### What’s the deal here?

Functional programming has been on the rise and is a topic that is very exciting to me. It allows me to write terse, declarative code that is easy to test and reason about. What is functional programming? I’ll defer that answer to someone with more knowledge on the subject, Eric Elliot:

Functional programming(often abbreviated FP) is the process of building software by composingpure functions, avoidingshared state,mutable data,andside-effects. Functional programming isdeclarativerather thanimperative, and application state flows through pure functions. Contrast with object oriented programming, where application state is usually shared and colocated with methods in objects.

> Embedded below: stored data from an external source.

-- ==== Sys2Proof/Laws/Frames.lean ====
section
/-! SUPPORT. What every operation inside the part leaves alone, said once for each: `Inner s t` says that
`t` keeps the power, the waiting commands, the settings and the backup domain of `s`, and that its link
differs by posted reports only. Each lemma adds one operation to such a passage. -/

namespace Sys2Proof.Machine

/-! ### Posted reports -/

theorem posted_nil (l : Link) : l.posted [] = l := by simp [Link.posted]

theorem posted_append (l : Link) (a b : List Report) :
    (l.posted a).posted b = l.posted (a ++ b) := by
  have h : ∀ c n k : Nat, c - (n + min (c - n) k) = c - n - k := by intros; omega
  have g : ∀ c n k m : Nat, (c - n < k ∨ c - (n + min (c - n) k) < m) ↔ c - n < k + m := by
    intros; omega
  simp only [Link.posted, Link.mk.injEq, and_true, true_and, List.length_append, List.length_take,
    List.append_assoc, List.take_append, h, Bool.or_assoc,
    ← Bool.decide_or]
  rw [← h]
  simp only [g]

theorem post_link (r : Report) (s : State) : (post r s).link = s.link.posted [r] := by
  have : Config.reportCap = 32 := rfl
  simp only [post, State.onLink, Link.posted, List.length_singleton]
  split
  · rename_i h
    rw [show Config.reportCap - s.link.reports.length =
      (Config.reportCap - s.link.reports.length - 1) + 1 by omega]
    simp
  · rename_i h
    rw [show Config.reportCap - s.link.reports.length = 0 by omega]
    simp

theorem postAll_link (rs : List Report) (s : State) : (postAll rs s).link = s.link.posted rs := by
  unfold postAll
  induction rs generalizing s with
  | nil => simp [posted_nil]
  | cons r rs ih => simp [ih, post_link, posted_append]

/-! ### The passage -/

/-- From `s` to `t` nothing changed but the working blocks, the running time and reports posted. -/
structure Inner (s t : State) : Prop where
  powered : t.powered = s.powered
  pending : t.pending = s.pending
  settings : t.settings = s.settings
  backup : t.backup = s.backup
  link : ∃ rs, t.link = s.link.posted rs

variable {s t u : State}

theorem Inner.refl (s : State) : Inner s s := ⟨rfl, rfl, rfl, rfl, [], (posted_nil _).symm⟩

theorem Inner.trans (h : Inner s t) (k : Inner t u) : Inner s u := by
  obtain ⟨a, ha⟩ := h.link
  obtain ⟨b, hb⟩ := k.link
  exact ⟨k.powered.trans h.powered, k.pending.trans h.pending, k.settings.trans h.settings,
    k.backup.trans h.backup, a ++ b, by rw [hb, ha, posted_append]⟩

theorem Inner.post (h : Inner s t) (r : Report) : Inner s (post r t) :=
  h.trans ⟨rfl, rfl, rfl, rfl, [r], post_link r t⟩

theorem Inner.advance (h : Inner s t) (m : Moment) : Inner s (advanceTo m t) :=
  h.trans ⟨rfl, rfl, rfl, rfl, [], (posted_nil _).symm⟩

theorem Inner.onQueue (h : Inner s t) (f : Queue → Queue) : Inner s (t.onQueue f) :=
  h.trans ⟨rfl, rfl, rfl, rfl, [], (posted_nil _).symm⟩

theorem Inner.onDrive (h : Inner s t) (f : Drive → Drive) : Inner s (t.onDrive f) :=
  h.trans ⟨rfl, rfl, rfl, rfl, [], (posted_nil _).symm⟩

theorem Inner.onCal (h : Inner s t) (f : Calib → Calib) : Inner s (t.onCal f) :=
  h.trans ⟨rfl, rfl, rfl, rfl, [], (posted_nil _).symm⟩

theorem Inner.onScan (h : Inner s t) (f : Scan → Scan) : Inner s (t.onScan f) :=
  h.trans ⟨rfl, rfl, rfl, rfl, [], (posted_nil _).symm⟩

theorem Inner.onCircuit (h : Inner s t) (f : Circuit → Circuit) : Inner s (t.onCircuit f) :=
  h.trans ⟨rfl, rfl, rfl, rfl, [], (posted_nil _).symm⟩

theorem Inner.onSender (h : Inner s t) (f : Sender → Sender) : Inner s (t.onSender f) :=
  h.trans ⟨rfl, rfl, rfl, rfl, [], (posted_nil _).symm⟩

theorem Inner.onReceipts (h : Inner s t) (f : Receipts → Receipts) : Inner s (t.onReceipts f) :=
  h.trans ⟨rfl, rfl, rfl, rfl, [], (posted_nil _).symm⟩

theorem updJob_inner (h : Inner s t) (n : Nat) (f : Job → Job) : Inner s (updJob n f t) := h.onQueue _

theorem updStation_inner (h : Inner s t) (n : Nat) (f : Station → Station) :
    Inner s (updStation n f t) := h.onCircuit _

theorem updRecord_inner (h : Inner s t) (n : Nat) (f : Record → Record) :
    Inner s (updRecord n f t) := h.onReceipts _

theorem onPass_inner (h : Inner s t) (f : Pass → Pass) : Inner s (t.onPass f) := h.onSender _

theorem onScanPass_inner (h : Inner s t) (f : ScanPass → ScanPass) : Inner s (t.onScanPass f) :=
  h.onScan _

/-! ### The drive -/

theorem motorOff_inner (h : Inner s t) : Inner s (motorOff t) := by
  unfold motorOff
  dsimp only
  repeat' split
  all_goals repeat (first | exact h | with_reducible first | apply Inner.post | apply Inner.onDrive)

theorem staleLamp_inner (h : Inner s t) : Inner s (staleLamp t) := by
  unfold staleLamp
  repeat' split
  all_goals repeat (first | exact h | with_reducible first | apply Inner.post | apply Inner.onCal)

theorem lampOff_inner (h : Inner s t) : Inner s (lampOff t) := by
  unfold lampOff
  repeat' split
  all_goals repeat
    first
    | exact h
    | with_reducible
      first
      | apply Inner.onDrive
      | apply staleLamp_inner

ES6 brings many features that allow us to easily write pure functions, rest/spread being one of the most powerful. Using rest params, we’re able to “loop without loops” with recursion. In this article, we’re going to rewrite many commonly used JavaScript methods/functions that allow for functional patterns.

### Preface

The following functions are for demonstration and learning purposes. Many functions below are tail-recursive and should be optimized further. Fixing tail-recursion is not the subject of this article. ES6 brings tail-call optimization, but must be used in conjunction with `'use strict'`

.

### Head

Return the first item in an array. Is useful when you need to separate the first item from the rest of the array items. To do this, we make use of destructuring assignment.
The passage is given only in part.